Besides that, he is a TEDx speaker and actively contributes his thoughts and knowledge about blockchain and cryptocurrencies to some of the largest publications. His content gets shared by the biggest of VCs, influencers, and publications like New York Times and CoinDesk.
Authorito Capital is an actively managed open-ended crypto fund. For any investor, this fund is the easiest, diverse and the most secure way to start investing in cryptos.
“We are unique in the sense that along with trading, we also use mining to grow the Net Asset Value of the assets under management,” said Mohit.
The team at Authorito Capital will deploy this capital in various decentralized assets, including coins, tokens, and ICOs. Up to 20% of the money will be used to back blockchain startups by participating in their token sales.
In an interaction with BW Disrupt, Mohit Mamoria shared details about Authorito Capital.
How Authorito Capital makes investment decisions?
Authorito Capital’s investment strategy is simple. At least 80% of our investments will be in the long-term positions. This slice of the pie will be held for 3+ years and rebalanced every week. Up to 20% of the investments will be to back blockchain projects in their early days by participating in their ICOs. Our ICO evaluation team spends between 45-55 hours per ICO to evaluate it for investment.

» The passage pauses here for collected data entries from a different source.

/-- EXPRESS_PASS_DISPATCH: an idle instance starts a pass of its waiting Express requests in arrival order (10 R349, 11 R394). -/
def execExpressPassDispatch (t inst : Nat) (s : State) : Host.Outcome State Fault Refusal :=
  let s1 := s.at t
  if s1.frozen then .next s1 else
  match s1.inst inst, s1.runningOn inst with
  | some i, none =>
    match s1.xQueue inst with
    | [] => .next s1
    | q =>
      let img := s1.image i.load
      let ms := q.take (entSlots img i.entry)
      let bound := (ms.map (fun r => (latLookup img i.entry 0 s1.level r.bucket ms.length).getD 0)).foldl Nat.max 0
      let (id, s2) := s1.fresh
      let p : Pass := ⟨id, ((s1.load i.load).map (·.stand)).getD 0, some inst, 0, 0, ms.map (·.id), s1.now, bound, s1.now + bound, false,
        false, 0, 0, false, 0, 0⟩
      if s1.serving then .next ((s2.modSv (fun v => { v with passes := v.passes ++ [p] })).dispatch p) else .next s1
  | _, _ => .next s1

/-! ### Inlets and outlets -/

/-- A descriptor built from an inlet frame's header, so that a request has one form (11 R392): opcode INFER, class Express. -/
def frameDesc (f : List Byte) (deadline cfg : Nat) : List Byte :=
  leBytes 2 1 ++ leBytes 2 cfg ++ slice f 0 4 ++ leBytes 8 deadline ++ leBytes 8 0 ++ slice f 16 8 ++ leBytes 16 0 ++ slice f 4 2 ++ leBytes 14 0

/-- A frame arrives at an inlet and is decided (11 R392, R393). An inlet whose image is no longer bound takes no frame: under MODEL_EVICT it is
unadmittable at once (05 R190), and the window is no bound inlet's (13 R441). -/
def State.inletFrame (s : State) (num : Nat) (f : List Byte) : State :=
  match s.sv.inlets.find? (fun n => n.num == num) with
  | none => s
  | some n =>
    match s.inst n.inst with
    | none => s
    | some i =>
      match s.load i.load with
      | none => s
      | some l =>
        if l.bound = false then s
        else if fieldLE f 28 4 ≠ recCheck (fieldLE f 0 4) (f.take 28) then
          (s.bump (Reg.stdRingErrCnt n.stand) 31 0 1).setVector n.stand 12
        else
          let (id, s1) := s.fresh
          let dl := fieldLE f 8 8
          let dl' := if dl = 0 then s.now + s.xLatency n.stand n.contract l.image i.entry s.level else dl
          let d := frameDesc f dl' (l.cfgBase + i.entry)
          let shape := fun k => fieldLE f (16 + 2 * k) 2
          let sh := entShape l.image i.entry
          let r : Request := ⟨id, n.stand, 8, num, n.contract, d, f.drop 32, s.now, dl', .undecided, l.id, i.entry, i.id, 0, s.now, 0, 0, 0, 0, 0, 0, 0,
            0, 0, none, 0, false, []⟩
          let s2 := s1.modSv (fun v => { v with requests := v.requests ++ [r] })
          if fieldLE f 6 2 ≠ 0 ∨ fieldLE f 24 4 ≠ 0 then s2.refuse r 0x14
          else if fieldLE f 4 2 ≠ declSize (declRec l.image n.decl) shape ∨ 4064 < fieldLE f 4 2 ∨ (f.drop 32).length ≠ fieldLE f 4 2 ∨
            (List.range 4).all (fun k => decide (shape k ≤ shapeMax sh k) && (shapeUsed sh k || shape k == 0)) = false then s2.refuse r 0x11
          else match bucketOf sh shape with
            | none => s2.refuse r 0x11
            | some k => ((s2.modReq id (fun q => { q with bucket := k })).decideExpress { r with bucket := k } l i n.contract).decided r

/-- INLET_FRAME in Urren host mode: a WRITE on VC0 to an inlet's window, decided as it arrives (11 R391-R393); a frozen part holds it until
THAW (16 R532), a stopped one drops it. -/
def execInletFrame (t num : Nat) (f : List Byte) (s : State) : Host.Outcome State Fault Refusal :=
  let s1 := s.at t
  if s1.frozen then
    .next (s1.holdTx 16 { s1.ownTx 2 s1.ownPid (num * 0x1000) 4 0 0 0 f 0 with src := 0 })
  else if s1.serving then .next (s1.inletFrame num f) else .next s1

/-- The beats before the first token of a lane, that token, and what follows. -/
def untilTok : List SlotItem → Option (List Beat × Tok × List SlotItem)
  | [] => none
  | .beat b :: l => (untilTok l).map (fun x => (b :: x.1, x.2.1, x.2.2))
  | .tok k :: l => some ([], k, l)

/-- CFLAGS.EARLY_EXIT of a slot: its exit word is nonzero (09 R325). -/
def State.exitFlag (s : State) (i : Inst) (slot : Nat) : Nat :=
  let c := s.runCfg i
  let rt := routing (s.image i.load) c
  if rt.isEmpty ∨ fieldLE rt 12 4 = 0xFFFFFFFF then 0
  else if leNat (s.scratchRead (s.relB i c (fieldLE rt 10 1)) (fieldLE rt 12 4 + 4 * slot) 4) = 0 then 0 else 1
/-- A request as its pass leaves it: its first poison event and EARLY_EXIT. -/
def State.asEnded (s : State) (i : Inst) (r : Request) : Request :=
  let q := s.withPoison r
  { q with cflags := q.cflags ||| s.exitFlag i q.slot }

/-- OUTLET_FRAME_SEND: the outlet unit of an instance takes the next slot's beats and token from its circuit, whose entries it frees, and sends
the result with the completion trailer; a different beat count ends the request with INTERNAL (11 R395). Of several outlets the first
that holds a token is served (log entry 35). -/
def execOutletFrameSend (t inst : Nat) (s : State) : Host.Outcome State Fault Refusal :=
  let s1 := s.at t
  if s1.frozen then .next s1 else
  match s1.inst inst with
  | none => .next s1
  | some i =>
    let n := (s1.branch i.home).active
    match (s1.outletsOf i n).findSome? (fun o =>
        let lk := barkKey o.2.2.1 o.2.2.2.1 o.2.2.2.2
        (untilTok (tget Lane.empty (s1.branch o.2.1).lanes lk).ready).map (fun x => (o.1, o.2.1, lk, x))) with
    | none => .next s1
    | some (k, b, lk, beats, tok, rest) =>
      let s2 := ((s1.modLane b lk (fun x => { x with ready := rest })).freeCredits b (beats.map (·.src)) true).freeCredit b tok.src false
      if isEndTok tok.word then .next s2
      else match (s2.runningOn inst).bind (fun p => s2.slotReq p (tokValue tok.word)) with
        | none => .next s2
        | some r =>
          let size := declSize (declRec (s2.image i.load) k) r.shape
          let q := s2.asEnded i r
          if beats.length ≠ cdiv size 64 then .next ((s2.endReq q (if q.fault ≠ 0 then q.fault else 0x5F) [] false).afterEnds)
          else .next ((s2.endReq q q.endStatus ((beats.flatMap (·.data)).take size) false).afterEnds)

/-! ### Completion and guard -/

/-- Every group step on a branch has completed its last trigger (09 R316). -/
def State.groupsDone (s : State) (p : Pass) (i : Inst) : Bool :=
  let img := s.image i.load
  let rt := routing img ((entCfgs img i.entry).getD p.stage 0)
  (List.range (nGroups rt)).all (fun k =>
    match s.sv.groups.find? (fun x => x.pass == p.id && x.gstep == k) with
    | some r => decide (gsTrigs (groupStep rt k) ≤ r.done) && !r.active
    | none => false)
/-- The fork and group steps of an instance's configuration end with it (09 R301). -/
def State.dropRouting (s : State) (p : Pass) : State :=
  s.modSv (fun v => { v with
    rows := v.rows.filter (fun r => p.inst != some r.inst), groups := v.groups.filter (fun g => g.pass != p.id),
    forks := v.forks.filter (fun f => f.pass != p.id) })

/-- Every leaf of an instance has reported END and every placed descriptor has completed (07 R250). -/
def State.stageDone (s : State) (i : Inst) : Bool :=
  i.branches.all (fun b => (branchLeaves b).all (fun l => (s.leaf l).mode == .waitPass || (s.leaf l).mode == .idle) &&
    s.ringsIdle b)

/-- The outlet units have taken everything that the instance sent them. -/
def State.outletsDone (s : State) (i : Inst) : Bool :=
  (s.outletsOf i (s.branch i.home).active).all (fun o =>
    let ln := tget Lane.empty (s.branch o.2.1).lanes (barkKey o.2.2.1 o.2.2.2.1 o.2.2.2.2)
    ln.flight.isEmpty && ln.ready.isEmpty)
/-- Empty the rings of an instance's movers. -/
def State.clearRings (s : State) (i : Inst) : State :=
  s.modBranches i.branches (fun x => { x with movers := x.movers.map (fun m => (m.1, { m.2 with ring := [] })) })

/-- A pass ends: every member that has none gets its record (an inlet's request whose slot token never came ends with INTERNAL), COEF's
figures are kept, the pass leaves the plan (10 R350-R352, 14 R486). -/
def State.endPass (s : State) (p : Pass) (i : Inst) : State :=
  let s1 := s.each p.members (fun s id => match s.req id with
    | some r =>
      let q := s.asEnded i r
      s.endReq q (if q.ring = 8 ∧ q.endStatus = 0 then 0x5F else q.endStatus) [] false
    | none => s)
  let s1 := { s1 with poisonLog := s1.poisonLog.filter (fun e => !i.branches.contains e.branch) }
  let s2 := { s1 with pw := { s1.pw with passesDone := s1.pw.passesDone ++ [(s.now, p.energy, p.compiled)] } }
  ((((s2.clearRings i).dropRouting p).dropPass p.id).modBranches i.branches (fun x => { x with idleSince := s.now })).afterEnds

/-- PASS_COMPLETE: the running configuration of an instance has ended; the next of CFG_SEQ starts, or the pass ends. -/
def execPassComplete (t inst : Nat) (s : State) : Host.Outcome State Fault Refusal :=
  let s1 := s.at t
  if s1.frozen then .next s1 else
  match s1.inst inst with
  | none => .next s1
  | some i =>
    match (s1.planOf inst).find? (fun p => p.dispatched && p.inst == some inst) with
    | none => .next s1
    | some p =>
      if p.started = false then .next (s1.runStage p.id)
      else if s1.stageDone i && s1.outletsDone i && s1.groupsDone p i then
        if p.stage + 1 < (entCfgs (s1.image i.load) i.entry).length then
          .next ((((s1.clearRings i).dropRouting p).modPass p.id (fun q => { q with stage := q.stage + 1, started := false })).runStage p.id)
        else .next (s1.endPass p i)
      else .next s1

/-- DEADLINE_GUARD: at DEADLINE - G a live request without a record ends with its fault or INTERNAL, and leaves its slot (10 R352). -/
def execDeadlineGuard (t id : Nat) (s : State) : Host.Outcome State Fault Refusal :=
  let s1 := s.at t
  if s1.frozen then .next s1 else
  match s1.req id with
  | none => .next s1
  | some r => if r.live = true ∧ r.deadline ≤ s1.now + guardNs
              then .next ((s1.endReq r (if r.fault ≠ 0 then r.fault else 0x5F) [] false).afterEnds) else .next s1

end Sys2Proof.Machine
end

Can anybody participate in the fund?
Everybody is eligible to register their interest in participating in the fund on our website - authorito.com. However, we profile every investor before taking their money in the fund. We do it to make sure nobody is investing their hard earned money that they might need in next few years. Profiling also helps us understand the mindset with which the potential investor is coming from. We don’t accept any sum of money from someone who wants to get in to make quick returns. We are building the fund for the long haul, and supporting cryptopreneurs in the long run, and that’s the kind of investors we are looking to work with.
Should people invest in cryptos?
There’s no black and white answer to this question. Cryptos are a new class of assets and must be understood well before putting even a single penny in them. The ever climbing prices of cryptocurrencies should not be the decisive factor for any sane investor. If one already has a diversified portfolio of other assets, like real estate, equities, stocks, debts, it makes sense to invest 2-5% of their wealth in the decentralized assets. Afterall, all the other asset classes are pegged to the centralized currencies; therefore, it makes sense to hedge against them with a tiny portion of one’s wealth.
One must remember that this entire market is a “high-risk high returning.” The amount that an investor invests is highly likely to yield negative returns in the short term.
What makes crypto assets different from the conventional ones?
I have been traveling the world speaking at various blockchain conferences and understanding the mindset of an average person in this industry. One thing I have noticed is that many people believe decentralized assets to have the very similar economics to that of other assets, like equity.
The significant difference between how the two economics work is the governance. When investing in the tokens, you’re not investing the company who started the project. Instead, you are buying a portion of the entire network. Most of the massive decentralized protocols will be open source projects that no one organization will control.
“It is for the first time in the entire history of humanity that we are able to trust a group of strangers more than an individual familiar face. It seems that we’ve finally learned the lesson that if we all work together honestly, we don’t need an authority upon us telling us what to do and what not to do. This realization is truly disruptive and will change the world in more ways than one,” added Mohit.